↓

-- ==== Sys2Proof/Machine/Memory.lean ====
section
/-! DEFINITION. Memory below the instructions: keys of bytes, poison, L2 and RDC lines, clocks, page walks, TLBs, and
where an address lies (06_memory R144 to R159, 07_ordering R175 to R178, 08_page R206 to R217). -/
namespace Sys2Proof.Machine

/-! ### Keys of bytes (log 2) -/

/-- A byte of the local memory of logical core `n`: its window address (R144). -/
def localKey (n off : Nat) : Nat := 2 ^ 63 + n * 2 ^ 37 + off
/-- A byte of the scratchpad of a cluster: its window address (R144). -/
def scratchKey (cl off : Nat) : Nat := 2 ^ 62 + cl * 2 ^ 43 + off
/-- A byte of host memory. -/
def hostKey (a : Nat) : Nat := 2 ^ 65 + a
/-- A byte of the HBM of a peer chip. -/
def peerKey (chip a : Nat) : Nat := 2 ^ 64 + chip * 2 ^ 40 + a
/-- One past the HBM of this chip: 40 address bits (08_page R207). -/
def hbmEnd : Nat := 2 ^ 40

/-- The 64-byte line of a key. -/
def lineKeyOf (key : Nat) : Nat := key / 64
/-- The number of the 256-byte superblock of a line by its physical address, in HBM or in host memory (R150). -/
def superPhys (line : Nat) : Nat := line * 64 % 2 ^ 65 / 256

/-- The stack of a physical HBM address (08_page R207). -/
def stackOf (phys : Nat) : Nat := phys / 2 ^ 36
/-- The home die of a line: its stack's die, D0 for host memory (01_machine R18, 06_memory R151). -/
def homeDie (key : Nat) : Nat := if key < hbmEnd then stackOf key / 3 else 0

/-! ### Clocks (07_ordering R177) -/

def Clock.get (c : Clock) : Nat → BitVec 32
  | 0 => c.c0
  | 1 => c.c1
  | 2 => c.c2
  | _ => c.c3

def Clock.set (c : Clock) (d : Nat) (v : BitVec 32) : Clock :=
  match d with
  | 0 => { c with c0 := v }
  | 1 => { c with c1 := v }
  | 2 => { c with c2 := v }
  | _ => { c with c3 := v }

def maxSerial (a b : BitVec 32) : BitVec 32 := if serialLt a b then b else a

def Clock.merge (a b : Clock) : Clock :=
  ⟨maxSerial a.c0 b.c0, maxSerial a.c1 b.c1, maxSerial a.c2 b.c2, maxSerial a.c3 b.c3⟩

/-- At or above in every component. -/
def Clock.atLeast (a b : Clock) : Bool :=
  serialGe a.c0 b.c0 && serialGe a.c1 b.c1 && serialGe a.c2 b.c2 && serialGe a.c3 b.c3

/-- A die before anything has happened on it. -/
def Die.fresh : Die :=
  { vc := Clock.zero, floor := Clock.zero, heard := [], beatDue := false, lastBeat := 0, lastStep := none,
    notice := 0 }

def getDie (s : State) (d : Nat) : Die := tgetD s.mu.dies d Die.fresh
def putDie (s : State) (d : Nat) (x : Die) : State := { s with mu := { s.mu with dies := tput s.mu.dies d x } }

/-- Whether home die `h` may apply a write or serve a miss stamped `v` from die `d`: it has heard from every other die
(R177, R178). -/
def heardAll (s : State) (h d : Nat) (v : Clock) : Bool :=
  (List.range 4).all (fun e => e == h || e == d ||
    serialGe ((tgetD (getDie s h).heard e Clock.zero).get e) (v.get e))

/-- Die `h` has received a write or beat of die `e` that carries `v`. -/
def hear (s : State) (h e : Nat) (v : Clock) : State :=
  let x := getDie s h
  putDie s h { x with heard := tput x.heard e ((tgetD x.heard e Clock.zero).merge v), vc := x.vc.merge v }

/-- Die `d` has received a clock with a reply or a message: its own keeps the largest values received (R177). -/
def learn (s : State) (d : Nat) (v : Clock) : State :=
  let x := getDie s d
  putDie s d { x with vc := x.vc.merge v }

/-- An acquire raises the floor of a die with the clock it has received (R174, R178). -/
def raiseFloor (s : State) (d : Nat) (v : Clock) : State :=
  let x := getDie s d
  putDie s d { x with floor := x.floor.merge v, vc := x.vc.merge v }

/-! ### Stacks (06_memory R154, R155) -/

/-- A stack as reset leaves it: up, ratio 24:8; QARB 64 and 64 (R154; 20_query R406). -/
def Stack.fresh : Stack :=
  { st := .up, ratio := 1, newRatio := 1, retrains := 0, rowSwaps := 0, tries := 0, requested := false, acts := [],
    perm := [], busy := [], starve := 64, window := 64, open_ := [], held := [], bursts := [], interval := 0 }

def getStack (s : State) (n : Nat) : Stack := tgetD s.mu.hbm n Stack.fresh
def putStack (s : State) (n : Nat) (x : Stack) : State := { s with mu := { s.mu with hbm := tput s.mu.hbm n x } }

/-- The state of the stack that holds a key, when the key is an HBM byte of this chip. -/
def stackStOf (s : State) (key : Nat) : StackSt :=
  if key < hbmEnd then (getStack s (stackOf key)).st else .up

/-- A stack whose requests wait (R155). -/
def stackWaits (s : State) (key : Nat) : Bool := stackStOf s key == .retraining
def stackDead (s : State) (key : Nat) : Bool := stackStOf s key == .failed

↑

Task to complete.
Please copy the material above without changing a single word.

Expected output.
-- ==== Sys2Proof/Machine/Memory.lean ====
section
/-! DEFINITION. Memory below the instructions: keys of bytes, poison, L2 and RDC lines, clocks, page walks, TLBs, and
where an address lies (06_memory R144 to R159, 07_ordering R175 to R178, 08_page R206 to R217). -/
namespace Sys2Proof.Machine

/-! ### Keys of bytes (log 2) -/

/-- A byte of the local memory of logical core `n`: its window address (R144). -/
def localKey (n off : Nat) : Nat := 2 ^ 63 + n * 2 ^ 37 + off
/-- A byte of the scratchpad of a cluster: its window address (R144). -/
def scratchKey (cl off : Nat) : Nat := 2 ^ 62 + cl * 2 ^ 43 + off
/-- A byte of host memory. -/
def hostKey (a : Nat) : Nat := 2 ^ 65 + a
/-- A byte of the HBM of a peer chip. -/
def peerKey (chip a : Nat) : Nat := 2 ^ 64 + chip * 2 ^ 40 + a
/-- One past the HBM of this chip: 40 address bits (08_page R207). -/
def hbmEnd : Nat := 2 ^ 40

/-- The 64-byte line of a key. -/
def lineKeyOf (key : Nat) : Nat := key / 64
/-- The number of the 256-byte superblock of a line by its physical address, in HBM or in host memory (R150). -/
def superPhys (line : Nat) : Nat := line * 64 % 2 ^ 65 / 256

/-- The stack of a physical HBM address (08_page R207). -/
def stackOf (phys : Nat) : Nat := phys / 2 ^ 36
/-- The home die of a line: its stack's die, D0 for host memory (01_machine R18, 06_memory R151). -/
def homeDie (key : Nat) : Nat := if key < hbmEnd then stackOf key / 3 else 0

/-! ### Clocks (07_ordering R177) -/

def Clock.get (c : Clock) : Nat → BitVec 32
  | 0 => c.c0
  | 1 => c.c1
  | 2 => c.c2
  | _ => c.c3

def Clock.set (c : Clock) (d : Nat) (v : BitVec 32) : Clock :=
  match d with
  | 0 => { c with c0 := v }
  | 1 => { c with c1 := v }
  | 2 => { c with c2 := v }
  | _ => { c with c3 := v }

def maxSerial (a b : BitVec 32) : BitVec 32 := if serialLt a b then b else a

def Clock.merge (a b : Clock) : Clock :=
  ⟨maxSerial a.c0 b.c0, maxSerial a.c1 b.c1, maxSerial a.c2 b.c2, maxSerial a.c3 b.c3⟩

/-- At or above in every component. -/
def Clock.atLeast (a b : Clock) : Bool :=
  serialGe a.c0 b.c0 && serialGe a.c1 b.c1 && serialGe a.c2 b.c2 && serialGe a.c3 b.c3

/-- A die before anything has happened on it. -/
def Die.fresh : Die :=
  { vc := Clock.zero, floor := Clock.zero, heard := [], beatDue := false, lastBeat := 0, lastStep := none,
    notice := 0 }

def getDie (s : State) (d : Nat) : Die := tgetD s.mu.dies d Die.fresh
def putDie (s : State) (d : Nat) (x : Die) : State := { s with mu := { s.mu with dies := tput s.mu.dies d x } }

/-- Whether home die `h` may apply a write or serve a miss stamped `v` from die `d`: it has heard from every other die
(R177, R178). -/
def heardAll (s : State) (h d : Nat) (v : Clock) : Bool :=
  (List.range 4).all (fun e => e == h || e == d ||
    serialGe ((tgetD (getDie s h).heard e Clock.zero).get e) (v.get e))

/-- Die `h` has received a write or beat of die `e` that carries `v`. -/
def hear (s : State) (h e : Nat) (v : Clock) : State :=
  let x := getDie s h
  putDie s h { x with heard := tput x.heard e ((tgetD x.heard e Clock.zero).merge v), vc := x.vc.merge v }

/-- Die `d` has received a clock with a reply or a message: its own keeps the largest values received (R177). -/
def learn (s : State) (d : Nat) (v : Clock) : State :=
  let x := getDie s d
  putDie s d { x with vc := x.vc.merge v }

/-- An acquire raises the floor of a die with the clock it has received (R174, R178). -/
def raiseFloor (s : State) (d : Nat) (v : Clock) : State :=
  let x := getDie s d
  putDie s d { x with floor := x.floor.merge v, vc := x.vc.merge v }

/-! ### Stacks (06_memory R154, R155) -/

/-- A stack as reset leaves it: up, ratio 24:8; QARB 64 and 64 (R154; 20_query R406). -/
def Stack.fresh : Stack :=
  { st := .up, ratio := 1, newRatio := 1, retrains := 0, rowSwaps := 0, tries := 0, requested := false, acts := [],
    perm := [], busy := [], starve := 64, window := 64, open_ := [], held := [], bursts := [], interval := 0 }

def getStack (s : State) (n : Nat) : Stack := tgetD s.mu.hbm n Stack.fresh
def putStack (s : State) (n : Nat) (x : Stack) : State := { s with mu := { s.mu with hbm := tput s.mu.hbm n x } }

/-- The state of the stack that holds a key, when the key is an HBM byte of this chip. -/
def stackStOf (s : State) (key : Nat) : StackSt :=
  if key < hbmEnd then (getStack s (stackOf key)).st else .up

/-- A stack whose requests wait (R155). -/
def stackWaits (s : State) (key : Nat) : Bool := stackStOf s key == .retraining
def stackDead (s : State) (key : Nat) : Bool := stackStOf s key == .failed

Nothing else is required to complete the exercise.